Tekli uzaya dair tüm sırları bilerek burada duruyorken bir baktım artık duramıyorum, burası derin bir evren değil, buraya sığamıyorum artık, burası bizim daha yakın durmamız gereken bir evren değil, burası bizim birbirimizi atlatmamız birbirimizin üzerinden atlamamız gereken bir evren. Bendlerinden aşan sular gibi coşkuyla ve karbeyazı pırıltılarını yüzümüzde taşıyarak atlatmamız gereken bir evren, işte bu yüzden biraz daha koşacaktık, biraz daha...

Her defasında biraz daha yükseğe sıçrayacak ve istifimizi hiç bozmadan devam edecektik, burası senin ve benim anlaşmamız veya savaşmamız gereken bir evren bile değil bunu anlayacaktık, burası dar, burası sıkışık, burası kollarımı sıkıca tutup üzerime yürüyen insanların evreni...

Biraz daha koşacaktık biraz daha, ta ki yeni bir şey olana yepyeni bir şeye dönüşene kadar, artık olduğumuz kişiler olmayana kadar, koşacaktık ve atlayacaktık ıslak taşların üzerinden; birbirimize karışacak karmaşıklaşacak bambaşkalaşacaktık.

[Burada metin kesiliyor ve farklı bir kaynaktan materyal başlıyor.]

-- ==== Sys2Proof/Machine/Fetch.lean ====
section
/-! DEFINITION. Fetching instruction words (R109, R230, R336), and what a word that cannot be fetched or that is illegal
raises (R8, R109, R120, R121). -/

namespace Sys2Proof.Machine

open Sys2Proof

/-! ### Bytes of an instruction word -/

/-- The fetch fault of a cause at an address. -/
def fetchFault (c : Cause) (va level : Nat) : FetchFault :=
  match c with
  | .seg => .seg (BitVec.ofNat 64 va)
  | .align => .align (BitVec.ofNat 64 va)
  | .prot => .prot (BitVec.ofNat 64 va)
  | .ue => .ue (BitVec.ofNat 64 va)
  | _ => .xlat (BitVec.ofNat 64 va) level

/-- The physical addresses of n pieces of 4 bytes from va, each fetched with permission X. -/
def State.fetchPieces (s : State) (agent asid va : Nat) : Nat → Except FetchFault (List Nat) × State
  | 0 => (.ok [], s)
  | n + 1 =>
    match s.resolve agent asid va .fetch with
    | (.error (c, level), s) => (.error (fetchFault c va level), s)
    | (.ok (pa, _), s) =>
      match s.fetchPieces agent asid (va + 4) n with
      | (.ok l, s) => (.ok (pa :: (pa + 1) :: (pa + 2) :: (pa + 3) :: l), s)
      | x => x

/-! ### The scalar and lane streams -/

/-- A word of n bytes at offset o of G, as its home holds it now (R109). -/
def State.fetchHome (s : State) (o n : Nat) : Except FetchFault Nat × State :=
  let va := segVa s.g.segs.g o
  match s.fetchPieces (coreDie s.g.core) s.myAsid va (n / 4) with
  | (.error f, s) => (.error f, s)
  | (.ok pas, s) =>
    match findBy (fun a => s.homePoison a) pas with
    | some a => (.error (.ue (BitVec.ofNat 64 va)), s.logConsumed false (.phys a))
    | none => (.ok (leNat (pas.map s.homeByte)), s)

/-- A word put into the core's instruction cache (R230). -/
def State.keepCode (s : State) (va len bits : Nat) : State :=
  let asid := s.myAsid
  s.updCore s.g.core fun c =>
    { c with code := { asid := asid, va := va, len := len, bits := bits } ::
               c.code.filter fun w => !(w.asid == asid && w.va == va && w.len == len) }

/-- A word fetched through G: one that the core's instruction cache holds, or, by the device's choice, the word as its
home holds it now (R109, R230). -/
def State.fetchG (s : State) (o n : Nat) : Except FetchFault Nat × State :=
  if s.g.segs.g.limit.toNat < o + n then (.error (.seg (BitVec.ofNat 64 o)), s)
  else if o % 4 != 0 then (.error (.align (BitVec.ofNat 64 o)), s)
  else
    let va := segVa s.g.segs.g o
    let asid := s.myAsid
    let kept := findBy (fun (w : CodeWord) => w.asid == asid && w.va == va && w.len == n) (s.core s.g.core).code
    match kept with
    | some w =>
      if s.choose 7 va then (.ok w.bits, s)
      else
        match s.fetchHome o n with
        | (.ok x, s) => (.ok x, if x == w.bits then s else s.keepCode va n x)
        | r => r
    | none =>
      match s.fetchHome o n with
      | (.ok x, s) => (.ok x, s.keepCode va n x)
      | r => r

/-- The scalar word at pc (R109). -/
def State.fetchScalar (s : State) : Except FetchFault Nat × State := s.fetchG s.g.pc.toNat 4

/-- The address of a lane word (R89, R109). -/
def State.laneAddr (s : State) (idx : BitVec 24) : Nat :=
  match s.kernelOf s.g.ref.crew with
  | some k => (k.desc.laneCode.toNat + 12 * idx.toNat) % 2 ^ 64
  | none => 0

/-- The lane word that the issuing slot names (R89, R109). -/
def State.fetchLane (s : State) : Except FetchFault Nat × State := s.fetchG (s.laneAddr s.g.slotNow.pc) 12

/-- The word that the issuing slot names, if it reads a latch whose chain is not broken (R107). -/
def State.chained (s : State) : Option (LaneOp × LaneF) :=
  if s.g.lane.running && s.g.slotNow.runs && (s.g.latches.any (·.valid) || s.g.pend.any fun p => p.latch.isSome) then
    match s.fetchLane.1 with
    | .error _ => none
    | .ok w =>
      match decodeLane (BitVec.ofNat 96 w) with
      | .error _ => none
      | .ok i =>
        i.lane?.filter fun x => (laneLatches x.1 x.2).any fun l => s.g.latchReady l || s.g.latchPending l
  else none

/-- A chained word that another operand holds, or a latch still to be written (R107, R198). -/
def State.chainHeld (s : State) : Bool :=
  s.chained.any fun x => s.g.reserved x.1 x.2 || (laneLatches x.1 x.2).any fun l => s.g.latchPending l

/-- Whether a chained word has been held for 4 cycles after the one in which it was to issue (R107). -/
def State.chainLate (s : State) : Bool := decide (s.g.laneAge + 4 ≤ s.cycle) && s.chainHeld

/-! ### Stack cores -/

/-- The word at the pc of the instance whose turn it is, from DRAM (R109, R231, R336). A base die that has lost its link
fails it with UE (R387). -/
def State.fetchStack (s : State) : Except FetchFault Nat × State :=
  let va := s.inst.pc.toNat
  if s.lostLinks.contains (.base s.inst.die) then (.error (.ue s.inst.pc), s)
  else if decide (2 ^ 57 ≤ va) then (.error (.xlat s.inst.pc 0), s)
  else if va % 8 != 0 then (.error (.align s.inst.pc), s)
  else
    match s.fetchPieces s.stackAgent s.stackAsid va 2 with
    | (.error f, s) => (.error f, s)
    | (.ok pas, s) =>
      let ps := pas.map SPlace.phys
      let s := s.stackTouch ps
      match findBy (fun p => s.stackBad p) ps with
      | some p => (.error (.ue s.inst.pc), s.logStack p)
      | none => (.ok (leNat (pas.map s.stackByte)), s)

/-! ### What they raise -/

/-- The cause of a fetch fault, its TRAP_INFO in the scalar stream, which only XLAT fills (R356), and its level. -/
def fetchCause : FetchFault → Cause × Word × Nat
  | .seg _ => (.seg, 0, 0)
  | .align _ => (.align, 0, 0)
  | .xlat va level => (.xlat, xlatInfo va.toNat level, level)
  | .prot _ => (.prot, 0, 0)
  | .ue _ => (.ue, 0, 0)

/-- INSTRUCTION_FETCH_FAULT (R109, R336, R356): in the instruction that would have been fetched. -/
def execInstructionFetchFault (st : Stream) (why : FetchFault) (s : State) : Out :=
  let c := fetchCause why
  match st with
  | .scalar => if s.g.status == .absent then .next s else .next (s.takeTrap false c.1 c.2.1)
  | .lane =>
    if s.g.status == .absent then .next s
    else .next (s.takeTrap true c.1 (s.g.laneInfo c.2.2 s.g.slotNow.pc s.g.active))
  | .stack => if s.inst.state == .running then .next (s.stackTrap c.1) else .next s

/-- ILLEGAL_INSTRUCTION (R8, R120, R121): a word with no meaning raises ILL in its stream. -/
def execIllegalInstruction (st : Stream) (s : State) : Out :=
  match st with
  | .scalar => if s.g.status == .absent then .next s else .next (s.takeTrap false .ill 0)
  | .lane =>
    if s.g.status == .absent then .next s else .next (s.takeTrap true .ill (s.g.laneInfo 0 s.g.slotNow.pc 0))
  | .stack => if s.inst.state == .running then .next (s.stackTrap .ill) else .next s

end Sys2Proof.Machine
end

İşte yaz ortası gelmiş birbirimizin gözlerinin içine bakıyoruz; içten gelen bir gülme hissini bastırarak ve birbirimizin etrafında dönerek; her şeyin en iyi gitme ihtimalinde bile burada birbirimize böylece bakarak geçirdiğimiz bir zaman vardı, tüm evrenlerde bu an vardı ve tüm ihtimallerde yaşanacaktı...

Ancak gözünün ucuyla yakalayabileceğin kadar hızlı, ancak pırıltılı bir yaz ortası güneşi kadar ılık, ancak senenin ilk karpuzunu ısırdığın zamanki kadar keyifli ve yerinde hissettiren bir an vardı ve evet, tüm ihtimallerde yaşanacaktı...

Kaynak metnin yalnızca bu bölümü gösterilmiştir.